[TASK DIRECTIONS]: Everything from the first line of the material below through the line containing "(hlp : u.lpmack" is to be printed exactly, and nothing more.

[RECORDS FOR PROCESSING]:
/-- A move of the controller that leaves GCR like this keeps the phase. -/
theorem phase_env {s u : State} (hg : GcrLike s u) (hseq : u.seq = s.seq) (hmode : u.mode = s.mode)
    (hmm : u.maxMailbox = s.maxMailbox)
    (hwork : u.work = s.work) (hb : u.btr = s.btr) (hr : u.rxmask = s.rxmask)
    (hlp : u.lpmack = s.lpmack ∨ u.lpmack = s.mdis) (hf1 : s.frozen → u.frzack = true) (hf2 : s.leaving → s.frzack = false →
        u.frzack = false)
    (h : s.PhaseOk) : u.PhaseOk := by
  obtain ⟨b1, b2, b3, b4, b5, b6, b7, b8⟩ := ack_lo_bits
  have e1 : u.mdis = s.mdis := hg _ b1
  have e2 : u.frz = s.frz := hg _ b2
  have e3 : u.halt = s.halt := hg _ b3
  have e4 : u.softrst = s.softrst := hg _ b4
  have e5 : Gcr.rfen.bit u.gcr = Gcr.rfen.bit s.gcr := hg _ b5
  have e6 : Gcr.srxdis.bit u.gcr = Gcr.srxdis.bit s.gcr := hg _ b6
  have e7 : Gcr.irmq.bit u.gcr = Gcr.irmq.bit s.gcr := hg _ b7
  have e8 : Gcr.dma.bit u.gcr = Gcr.dma.bit s.gcr := hg _ b8
  have e9 := gcrLike_maxmb hg
  have ek : s.clockSelected → u.clockSelected := by simp only [State.clockSelected, hwork, hb]; exact id
  have eg : s.gcrConfigured → u.gcrConfigured := by
    simp only [State.gcrConfigured, e5, e6, e7, e8, e9, hwork, hmm]; exact id
  have ebt : s.btrConfigured → u.btrConfigured := by simp only [State.btrConfigured, hwork, hb]; exact id
  have ec : s.configured → u.configured := by
    rintro ⟨a, b, c⟩; exact ⟨eg a, ebt b, by rw [hr]; exact c⟩
  have eaw : s.awake → u.awake := by
    rintro ⟨a, b, c⟩
    exact ⟨e1.trans a, e4.trans b, hlp.elim (·.trans c) (·.trans a)⟩
  have eh : s.halting → u.halting := by
    rintro ⟨a, b, c⟩; exact ⟨eaw a, e2.trans b, e3.trans c⟩
  have ef : s.frozen → u.frozen := fun h => ⟨eh h.1, hf1 h⟩
  have el : s.leaving → u.leaving := by
    rintro ⟨a, b, c⟩; exact ⟨eaw a, e2.trans b, e3.trans c⟩
  have elt : s.latchedGcr → u.latchedGcr := by
    rw [latched_iff, latched_iff]; intro h k hk; rw [hwork, hg k hk]; exact h k hk
  have elp : s.mdis = true → s.lpmack = true → u.lpmack = true := fun a b => hlp.elim (·.trans b) (·.trans a)
  have eio : ∀ l, s.initOperands l → u.initOperands l := by intro l; simp only [State.initOperands, hwork]; exact id
  constructor
  · intro hm
    rw [hmode] at hm
    obtain ⟨a, b, c, d, e, f⟩ := h.running hm
    exact ⟨el a, hf2 a b, by rw [e9, hmm]; exact c, by rw [e5]; exact d, by rw [e8]; exact e, by rw [hr]; exact f⟩
  · intro l i n hq
    rw [hseq] at hq
    obtain ⟨h1, h2⟩ := h.init l i n hq
    refine ⟨eio l h1, ?_⟩
    cases l <;> simp only [State.initPhase, e1, e4, hmode, hwork] at h2 ⊢
    case a3r | a3w => exact ⟨h2.1, elp h2.1 h2.2⟩
    case a4r | a4w => exact ⟨h2.1, elp h2.1 h2.2.1, ek h2.2.2⟩
    case a5 | a6r | a7 => exact ⟨h2.1, ek h2.2⟩
    case a6w | a8r | a9 => exact ⟨h2.1, h2.2.1, ek h2.2.2⟩
    case a8w => exact ⟨h2.1, h2.2.1, h2.2.2.1, ek h2.2.2.2⟩
    case b1r => exact ⟨h2.1, h2.2.1, elp h2.2.1 h2.2.2.1, h2.2.2.2.1, ek h2.2.2.2.2⟩
    case b1w => exact ⟨h2.1, h2.2.1, elp h2.2.1 h2.2.2.1, h2.2.2.2.1, h2.2.2.2.2.1, ek h2.2.2.2.2.2⟩
    case b2 => exact ⟨h2.1, h2.2.1, h2.2.2.1, ek h2.2.2.2⟩
    case c1r => exact ⟨h2.1, eaw h2.2.1, ek h2.2.2⟩
    case c1w => exact ⟨h2.1, eaw h2.2.1, elt h2.2.2.1, ek h2.2.2.2⟩
    case c2 => exact ⟨h2.1, eh h2.2.1, ek h2.2.2⟩
    case d1r => exact ⟨h2.1, ef h2.2.1, ek h2.2.2⟩
    case d1w => exact ⟨h2.1, ef h2.2.1, elt h2.2.2.1, ek h2.2.2.2⟩
    case d2r | d2w => exact ⟨h2.1, ef h2.2.1, ek h2.2.2.1, eg h2.2.2.2⟩
    case d3 => exact ⟨h2.1, ef h2.2.1, ek h2.2.2.1, eg h2.2.2.2.1, ebt h2.2.2.2.2⟩
    case f1w => exact ⟨h2.1, ef h2.2.1, elt h2.2.2.1, ek h2.2.2.2.1, ec h2.2.2.2.2⟩
    case f2 => exact ⟨h2.1, el h2.2.1, ek h2.2.2.1, ec h2.2.2.2⟩
    case e1 | e2 | e3 | w1 | w2 | w3 | w4 | w5 | f1r => exact ⟨h2.1, ef h2.2.1, ek h2.2.2.1, ec h2.2.2.2⟩
    all_goals first | trivial | exact h2

theorem phase_congr {s u : State} (hg : u.gcr = s.gcr) (hseq : u.seq = s.seq) (hmode : u.mode = s.mode)
    (hmm : u.maxMailbox = s.maxMailbox)
    (hwork : u.work = s.work) (hb : u.btr = s.btr) (hr : u.rxmask = s.rxmask) (h : s.PhaseOk) : u.PhaseOk := by
  refine phase_env (s := s) (fun k _ => by rw [hg]) hseq hmode hmm hwork hb hr (.inl ?_) ?_ ?_ h
  · simp only [State.lpmack, hg]
  · intro hf; have := hf.2; simpa only [State.frzack, hg] using this
  · intro _ hf; simpa only [State.frzack, hg] using hf

theorem phase_lowPower {s : State} (h : s.PhaseOk) : s.ackLowPower.PhaseOk := by
  have hfz : s.ackLowPower.frzack = s.frzack := by
    simp only [State.frzack, State.ackLowPower, bit_set]; rfl
  refine phase_env (s := s) ?_ rfl rfl rfl rfl rfl rfl (.inr ?_) ?_ ?_ h
  · intro k hk
    simp only [State.ackLowPower, getLsbD_set]
    split
    · rename_i hc
      exfalso
      have : ∀ k, Gcr.lpmack.covers k = true → k < 32 := by intro k hc; simp [Field.covers] at hc; omega
      have h3 : ∀ k < 32, Gcr.lpmack.covers k = true → ackBits.getLsbD k = true := by decide
      have := h3 k (this k hc) hc
      rw [hk] at this; cases this
    · rfl
  · simp only [State.lpmack, State.ackLowPower, bit_set]
    cases s.mdis <;> rfl
  · intro hf; rw [hfz]; exact hf.2
  · intro _ hf; rw [hfz]; exact hf

theorem setFrzack_frzack (b : Bool) (s : State) : (s.setFrzack b).frzack = b := by
  simp only [State.frzack, State.setFrzack, bit_set]
  cases b <;> rfl

theorem phase_setFrzack {s : State} {b : Bool} (h1 : s.frozen → b = true) (h2 : s.leaving → s.frzack = false → b = false)
    (h : s.PhaseOk) : (s.setFrzack b).PhaseOk := by
  refine phase_env (s := s) ?_ rfl rfl rfl rfl rfl rfl (.inl ?_) ?_ ?_ h
  · intro k hk
    simp only [State.setFrzack, getLsbD_set]
    split
    · rename_i hc
      exfalso
      have : ∀ k, Gcr.frzack.covers k = true → k < 32 := by intro k hc; simp [Field.covers] at hc; omega
      have h3 : ∀ k < 32, Gcr.frzack.covers k = true → ackBits.getLsbD k = true := by decide
      have := h3 k (this k hc) hc
      rw [hk] at this; cases this
    · rfl
  · simp only [State.lpmack, State.setFrzack, bit_set]; rfl
  · intro hf; rw [setFrzack_frzack]; exact h1 hf
  · intro hl hf; rw [setFrzack_frzack]; exact h2 hl hf

theorem phase_finishReceptions {s : State} (h : s.PhaseOk) : s.finishReceptions.PhaseOk := by
  obtain ⟨mem, fl, e⟩ := finishReceptions_only s
  rw [e]
  exact phase_congr (s := s) rfl rfl rfl rfl rfl rfl rfl h

theorem finishReceptions_gcr (s : State) : s.finishReceptions.gcr = s.gcr := by
  obtain ⟨mem, fl, e⟩ := finishReceptions_only s
  rw [e]

/-- FRZACK drawn where R82 calls it unspecified keeps the phase, since no phase that names it is in force there. -/
theorem phase_drawFrzack {s : State} (d : Bool) (h1 : ¬s.frozen) (h2 : ¬s.leaving) (h : s.PhaseOk) :
    (s.drawFrzack d).PhaseOk := by
  have hg := finishReceptions_gcr s
  cases d
  · exact phase_setFrzack (fun hf => absurd hf h1) (fun hl => absurd hl h2) h
  · refine phase_setFrzack (s := s.finishReceptions) (fun _ => rfl) (fun hl => ?_) (phase_finishReceptions h)
    refine absurd ?_ h2
    simpa only [State.leaving, State.awake, State.mdis, State.softrst, State.lpmack, State.frz, State.halt, hg] using hl

theorem phase_freeze {s : State} (d : Bool) (h : s.PhaseOk) : (s.ackFreeze d).PhaseOk := by
  simp only [State.ackFreeze]
  split
  · rename_i hlp
    refine phase_drawFrzack d ?_ ?_ h
    · intro hf; have := hf.1.1.2.2; simp [hlp] at this
    · intro hf; have := hf.1.2.2; simp [hlp] at this
  split
  · rename_i hne
    refine phase_drawFrzack d ?_ ?_ h
    · intro hf; exact absurd (hf.1.2.1.trans hf.1.2.2.symm) hne
    · intro hf; exact absurd (hf.2.1.trans hf.2.2.symm) hne
  split
  · exact h
  split
  · rename_i hfz
    refine phase_setFrzack ?_ ?_ h
    · intro hf; simp [hf.2]
    · intro hf; have := hf.2.1; simp [hfz] at this
  · rename_i hfz
    refine phase_setFrzack ?_ ?_ h
    · intro hf; exact absurd hf.1.2.1 hfz
    · intro _ _; rfl

theorem phase_softReset {s : State} (gcr btr rxmask iflag timer : Word) (h : s.PhaseOk) :
    (s.softReset gcr btr rxmask iflag timer).PhaseOk := by
  simp only [State.softReset]
  split
  · rename_i hc
    simp only [Bool.and_eq_true, Bool.not_eq_true'] at hc
    obtain ⟨hs, hl⟩ := hc
    constructor
    · intro hm
      have := (h.running hm).1.1.2.1
      rw [hs] at this; cases this
    · intro l i n hq
      obtain ⟨h1, h2⟩ := h.init l i n hq
      refine ⟨h1, ?_⟩
      set u : State := { s with
        gcr := Gcr.softrst.set (Gcr.mdis.set gcr s.mdis.toNat) 0
        btr := Btr.clksrc.set btr (Btr.clksrc.bit s.btr).toNat
        rxmask := rxmask, iflag := iflag, timer := timer, lock := none, abortReq := [], rxBegun := [] } with hu
      have e1 : u.mdis = s.mdis := by
        simp only [State.mdis, hu, bit_set]
        cases Gcr.mdis.bit s.gcr <;> rfl
      have ek : s.clockSelected → u.clockSelected := by
        intro h
        simp only [State.clockSelected, hu, bit_set] at h ⊢
        rw [← h]
        cases Btr.clksrc.bit s.btr <;> rfl
      have ew : u.work = s.work := rfl
      cases l <;> simp only [State.initPhase, e1, hs, hl, State.awake, State.halting, State.frozen, State.leaving,
          ew] at h2 ⊢
      case a5 | a6r | a7 => exact ⟨h2.1, ek h2.2⟩
      case a6w => exact ⟨h2.1, h2.2.1, ek h2.2.2⟩
      case a2 => exact h2
      all_goals first | (exfalso; simp at h2; done) | trivial
  · exact h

[RESPONSE AREA]:
/-- A move of the controller that leaves GCR like this keeps the phase. -/
theorem phase_env {s u : State} (hg : GcrLike s u) (hseq : u.seq = s.seq) (hmode : u.mode = s.mode)
    (hmm : u.maxMailbox = s.maxMailbox)
    (hwork : u.work = s.work) (hb : u.btr = s.btr) (hr : u.rxmask = s.rxmask)
    (hlp : u.lpmack = s.lpmack ∨ u.lpmack = s.mdis) (hf1 : s.frozen → u.frzack = true) (hf2 : s.leaving → s.frzack = false →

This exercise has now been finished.